*Your assignment:* Search the material and gather each line with "lostMemory" in it.

*Given entries:*
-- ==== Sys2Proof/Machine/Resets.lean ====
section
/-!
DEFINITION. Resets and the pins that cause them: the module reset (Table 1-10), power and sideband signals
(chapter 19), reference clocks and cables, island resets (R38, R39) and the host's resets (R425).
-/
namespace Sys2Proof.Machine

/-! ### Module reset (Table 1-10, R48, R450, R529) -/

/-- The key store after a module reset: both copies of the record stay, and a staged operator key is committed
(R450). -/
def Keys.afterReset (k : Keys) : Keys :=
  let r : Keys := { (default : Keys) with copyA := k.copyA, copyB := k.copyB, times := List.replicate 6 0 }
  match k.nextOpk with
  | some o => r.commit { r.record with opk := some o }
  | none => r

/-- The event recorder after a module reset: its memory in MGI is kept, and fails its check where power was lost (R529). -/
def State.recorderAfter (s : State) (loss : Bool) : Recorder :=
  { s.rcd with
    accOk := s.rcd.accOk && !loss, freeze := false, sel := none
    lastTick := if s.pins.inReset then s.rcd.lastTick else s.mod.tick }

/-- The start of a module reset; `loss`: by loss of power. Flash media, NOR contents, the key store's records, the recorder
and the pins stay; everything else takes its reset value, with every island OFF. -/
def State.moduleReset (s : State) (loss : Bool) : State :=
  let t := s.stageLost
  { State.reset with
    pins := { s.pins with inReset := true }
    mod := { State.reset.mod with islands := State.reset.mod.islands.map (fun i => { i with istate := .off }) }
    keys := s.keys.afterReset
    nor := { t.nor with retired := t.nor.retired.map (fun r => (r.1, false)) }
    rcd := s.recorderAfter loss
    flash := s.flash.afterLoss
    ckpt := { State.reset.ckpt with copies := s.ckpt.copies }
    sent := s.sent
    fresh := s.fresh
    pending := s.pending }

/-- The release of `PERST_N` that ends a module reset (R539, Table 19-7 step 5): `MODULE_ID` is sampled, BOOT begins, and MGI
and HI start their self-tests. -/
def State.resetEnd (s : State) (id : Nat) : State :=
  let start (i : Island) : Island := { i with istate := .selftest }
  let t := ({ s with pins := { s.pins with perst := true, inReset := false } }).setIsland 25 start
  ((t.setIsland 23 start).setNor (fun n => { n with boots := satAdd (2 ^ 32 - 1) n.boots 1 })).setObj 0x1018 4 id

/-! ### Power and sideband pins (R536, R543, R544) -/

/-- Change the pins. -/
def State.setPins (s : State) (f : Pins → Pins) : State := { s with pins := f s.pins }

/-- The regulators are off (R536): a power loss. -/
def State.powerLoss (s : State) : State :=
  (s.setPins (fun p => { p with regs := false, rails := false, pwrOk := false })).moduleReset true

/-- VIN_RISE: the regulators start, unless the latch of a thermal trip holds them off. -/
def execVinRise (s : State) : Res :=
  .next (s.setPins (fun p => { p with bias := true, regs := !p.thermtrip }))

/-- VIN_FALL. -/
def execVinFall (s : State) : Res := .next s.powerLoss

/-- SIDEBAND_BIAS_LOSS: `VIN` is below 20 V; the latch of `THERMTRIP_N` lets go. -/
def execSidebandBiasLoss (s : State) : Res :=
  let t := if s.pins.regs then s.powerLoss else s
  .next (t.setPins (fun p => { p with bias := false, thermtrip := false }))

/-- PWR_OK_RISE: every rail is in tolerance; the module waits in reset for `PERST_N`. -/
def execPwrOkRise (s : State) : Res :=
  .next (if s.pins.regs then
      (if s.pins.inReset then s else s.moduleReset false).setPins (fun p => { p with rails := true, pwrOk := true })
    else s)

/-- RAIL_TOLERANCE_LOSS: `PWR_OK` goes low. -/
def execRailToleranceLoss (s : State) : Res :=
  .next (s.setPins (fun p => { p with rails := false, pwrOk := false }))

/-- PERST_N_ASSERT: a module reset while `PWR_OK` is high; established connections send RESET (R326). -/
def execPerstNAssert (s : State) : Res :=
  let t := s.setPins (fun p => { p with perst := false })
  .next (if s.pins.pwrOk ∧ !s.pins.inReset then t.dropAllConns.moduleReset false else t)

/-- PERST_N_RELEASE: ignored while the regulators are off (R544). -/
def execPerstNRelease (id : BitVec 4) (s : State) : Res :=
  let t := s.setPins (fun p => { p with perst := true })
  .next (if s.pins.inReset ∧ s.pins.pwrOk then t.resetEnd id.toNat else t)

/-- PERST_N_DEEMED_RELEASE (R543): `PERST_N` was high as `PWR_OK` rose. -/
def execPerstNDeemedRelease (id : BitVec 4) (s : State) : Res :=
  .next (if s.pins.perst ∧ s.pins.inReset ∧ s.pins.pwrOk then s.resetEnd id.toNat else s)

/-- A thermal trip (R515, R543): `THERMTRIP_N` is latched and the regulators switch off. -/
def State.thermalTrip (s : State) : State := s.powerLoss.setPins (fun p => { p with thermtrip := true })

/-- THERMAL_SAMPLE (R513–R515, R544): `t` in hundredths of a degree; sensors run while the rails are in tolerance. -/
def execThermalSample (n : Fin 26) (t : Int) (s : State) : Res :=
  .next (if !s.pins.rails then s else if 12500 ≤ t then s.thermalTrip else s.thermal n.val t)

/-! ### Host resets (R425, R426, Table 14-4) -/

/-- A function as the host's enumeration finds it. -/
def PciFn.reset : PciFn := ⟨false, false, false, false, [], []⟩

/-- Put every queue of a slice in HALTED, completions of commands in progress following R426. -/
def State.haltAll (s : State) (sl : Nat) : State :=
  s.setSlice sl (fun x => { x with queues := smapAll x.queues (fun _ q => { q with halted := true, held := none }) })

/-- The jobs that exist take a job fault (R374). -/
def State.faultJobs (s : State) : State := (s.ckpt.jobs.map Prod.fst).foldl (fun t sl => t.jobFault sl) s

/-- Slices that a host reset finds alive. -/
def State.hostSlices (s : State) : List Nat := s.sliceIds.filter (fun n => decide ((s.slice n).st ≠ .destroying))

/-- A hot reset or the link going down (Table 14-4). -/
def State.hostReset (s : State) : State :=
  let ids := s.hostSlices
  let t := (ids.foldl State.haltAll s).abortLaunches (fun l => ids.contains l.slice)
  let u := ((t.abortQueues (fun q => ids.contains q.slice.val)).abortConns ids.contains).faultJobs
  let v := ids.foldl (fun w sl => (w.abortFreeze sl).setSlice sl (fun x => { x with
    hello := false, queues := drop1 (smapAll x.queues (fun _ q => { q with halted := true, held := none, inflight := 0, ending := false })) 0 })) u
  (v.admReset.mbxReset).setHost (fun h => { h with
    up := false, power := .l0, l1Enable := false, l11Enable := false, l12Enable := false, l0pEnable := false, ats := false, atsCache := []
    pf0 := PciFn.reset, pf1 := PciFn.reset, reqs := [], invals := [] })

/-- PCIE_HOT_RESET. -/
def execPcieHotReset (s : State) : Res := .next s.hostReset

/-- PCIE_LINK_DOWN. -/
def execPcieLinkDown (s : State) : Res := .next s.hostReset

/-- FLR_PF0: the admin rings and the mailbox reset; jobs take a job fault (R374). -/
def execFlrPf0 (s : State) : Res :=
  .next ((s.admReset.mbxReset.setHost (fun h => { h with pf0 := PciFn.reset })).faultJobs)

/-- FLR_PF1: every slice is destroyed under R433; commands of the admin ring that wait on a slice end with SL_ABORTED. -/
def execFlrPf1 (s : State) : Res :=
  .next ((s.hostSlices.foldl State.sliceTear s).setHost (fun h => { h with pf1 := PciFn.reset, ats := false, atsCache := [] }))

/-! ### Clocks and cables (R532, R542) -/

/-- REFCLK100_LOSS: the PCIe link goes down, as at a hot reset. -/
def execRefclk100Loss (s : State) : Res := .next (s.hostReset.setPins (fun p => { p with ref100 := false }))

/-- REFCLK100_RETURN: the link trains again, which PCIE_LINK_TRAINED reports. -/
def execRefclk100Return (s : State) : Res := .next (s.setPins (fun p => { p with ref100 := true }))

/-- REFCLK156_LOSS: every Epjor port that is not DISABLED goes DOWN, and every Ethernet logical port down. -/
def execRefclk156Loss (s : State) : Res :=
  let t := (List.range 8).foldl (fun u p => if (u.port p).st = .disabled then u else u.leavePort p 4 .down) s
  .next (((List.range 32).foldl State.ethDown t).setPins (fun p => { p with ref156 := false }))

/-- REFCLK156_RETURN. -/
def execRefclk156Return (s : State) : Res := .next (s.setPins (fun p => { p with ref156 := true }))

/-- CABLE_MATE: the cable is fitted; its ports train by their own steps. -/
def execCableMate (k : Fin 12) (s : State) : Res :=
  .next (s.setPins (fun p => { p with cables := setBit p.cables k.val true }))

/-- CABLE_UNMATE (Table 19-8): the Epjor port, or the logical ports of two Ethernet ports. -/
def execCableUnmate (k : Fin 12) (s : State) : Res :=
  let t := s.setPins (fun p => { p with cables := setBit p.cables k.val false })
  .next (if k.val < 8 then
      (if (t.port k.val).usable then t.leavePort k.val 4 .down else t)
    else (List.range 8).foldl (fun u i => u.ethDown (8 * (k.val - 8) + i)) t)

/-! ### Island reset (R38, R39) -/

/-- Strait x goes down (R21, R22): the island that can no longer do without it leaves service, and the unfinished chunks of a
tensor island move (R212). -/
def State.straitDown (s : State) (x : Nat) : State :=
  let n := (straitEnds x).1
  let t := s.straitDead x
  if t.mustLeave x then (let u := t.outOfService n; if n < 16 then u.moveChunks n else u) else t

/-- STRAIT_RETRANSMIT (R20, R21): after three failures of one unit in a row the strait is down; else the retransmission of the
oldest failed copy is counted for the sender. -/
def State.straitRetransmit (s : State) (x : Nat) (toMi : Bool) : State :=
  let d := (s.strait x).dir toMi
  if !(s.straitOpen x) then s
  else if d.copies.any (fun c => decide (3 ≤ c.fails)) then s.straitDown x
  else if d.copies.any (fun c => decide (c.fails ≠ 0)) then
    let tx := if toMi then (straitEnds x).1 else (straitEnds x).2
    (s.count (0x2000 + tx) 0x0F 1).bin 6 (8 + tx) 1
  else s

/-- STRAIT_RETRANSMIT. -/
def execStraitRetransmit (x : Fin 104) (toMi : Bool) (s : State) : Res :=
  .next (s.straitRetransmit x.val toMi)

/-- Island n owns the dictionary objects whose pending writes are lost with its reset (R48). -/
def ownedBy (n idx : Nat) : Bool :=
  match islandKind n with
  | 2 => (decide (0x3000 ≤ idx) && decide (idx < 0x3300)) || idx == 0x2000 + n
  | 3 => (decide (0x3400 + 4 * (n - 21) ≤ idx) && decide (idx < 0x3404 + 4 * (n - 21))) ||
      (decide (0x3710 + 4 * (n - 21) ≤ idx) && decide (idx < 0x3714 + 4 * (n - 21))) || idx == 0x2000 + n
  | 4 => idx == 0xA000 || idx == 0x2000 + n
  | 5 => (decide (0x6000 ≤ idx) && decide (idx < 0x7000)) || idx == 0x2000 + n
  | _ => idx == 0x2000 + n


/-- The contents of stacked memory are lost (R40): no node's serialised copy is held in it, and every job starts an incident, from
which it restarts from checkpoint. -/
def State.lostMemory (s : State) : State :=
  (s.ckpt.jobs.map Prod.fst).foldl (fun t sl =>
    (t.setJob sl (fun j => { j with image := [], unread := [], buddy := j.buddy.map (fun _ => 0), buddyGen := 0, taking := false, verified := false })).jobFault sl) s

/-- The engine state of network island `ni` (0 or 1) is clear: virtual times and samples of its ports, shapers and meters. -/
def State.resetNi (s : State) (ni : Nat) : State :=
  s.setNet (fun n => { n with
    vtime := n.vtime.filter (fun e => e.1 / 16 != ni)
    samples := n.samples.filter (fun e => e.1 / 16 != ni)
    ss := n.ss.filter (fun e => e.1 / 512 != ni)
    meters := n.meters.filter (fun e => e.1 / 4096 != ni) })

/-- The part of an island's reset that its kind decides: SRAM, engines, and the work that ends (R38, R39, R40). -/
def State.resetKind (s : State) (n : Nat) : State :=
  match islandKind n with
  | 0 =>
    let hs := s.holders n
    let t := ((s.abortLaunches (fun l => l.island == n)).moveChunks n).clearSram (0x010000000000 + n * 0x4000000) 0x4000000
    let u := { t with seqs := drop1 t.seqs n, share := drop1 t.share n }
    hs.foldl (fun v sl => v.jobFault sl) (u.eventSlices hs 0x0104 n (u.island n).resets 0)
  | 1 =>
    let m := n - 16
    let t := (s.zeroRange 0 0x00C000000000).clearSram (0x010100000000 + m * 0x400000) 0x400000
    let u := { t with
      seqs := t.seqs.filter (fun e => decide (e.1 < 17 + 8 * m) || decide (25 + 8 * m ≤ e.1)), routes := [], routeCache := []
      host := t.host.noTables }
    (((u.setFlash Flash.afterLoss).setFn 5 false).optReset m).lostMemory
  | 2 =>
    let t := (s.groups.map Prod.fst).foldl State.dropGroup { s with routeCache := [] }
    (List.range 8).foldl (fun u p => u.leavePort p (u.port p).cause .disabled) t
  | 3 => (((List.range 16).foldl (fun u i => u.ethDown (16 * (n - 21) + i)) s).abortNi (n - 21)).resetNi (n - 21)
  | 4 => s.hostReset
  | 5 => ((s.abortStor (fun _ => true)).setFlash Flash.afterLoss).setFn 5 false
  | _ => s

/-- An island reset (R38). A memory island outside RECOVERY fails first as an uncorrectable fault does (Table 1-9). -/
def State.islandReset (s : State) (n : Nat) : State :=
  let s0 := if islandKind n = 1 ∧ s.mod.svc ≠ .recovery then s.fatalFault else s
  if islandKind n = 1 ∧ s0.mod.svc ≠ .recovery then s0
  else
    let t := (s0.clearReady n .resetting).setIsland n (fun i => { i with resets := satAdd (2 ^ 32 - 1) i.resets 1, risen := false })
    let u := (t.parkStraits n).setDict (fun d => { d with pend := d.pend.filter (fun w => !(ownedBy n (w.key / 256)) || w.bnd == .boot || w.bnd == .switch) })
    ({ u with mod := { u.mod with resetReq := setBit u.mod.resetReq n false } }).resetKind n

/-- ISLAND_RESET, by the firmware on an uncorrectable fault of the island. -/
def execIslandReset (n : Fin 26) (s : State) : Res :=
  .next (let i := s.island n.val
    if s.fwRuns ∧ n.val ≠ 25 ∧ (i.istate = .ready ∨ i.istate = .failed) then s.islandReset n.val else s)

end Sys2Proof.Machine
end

*Task solution:*
def State.lostMemory (s : State) : State :=
    (((u.setFlash Flash.afterLoss).setFn 5 false).optReset m).lostMemory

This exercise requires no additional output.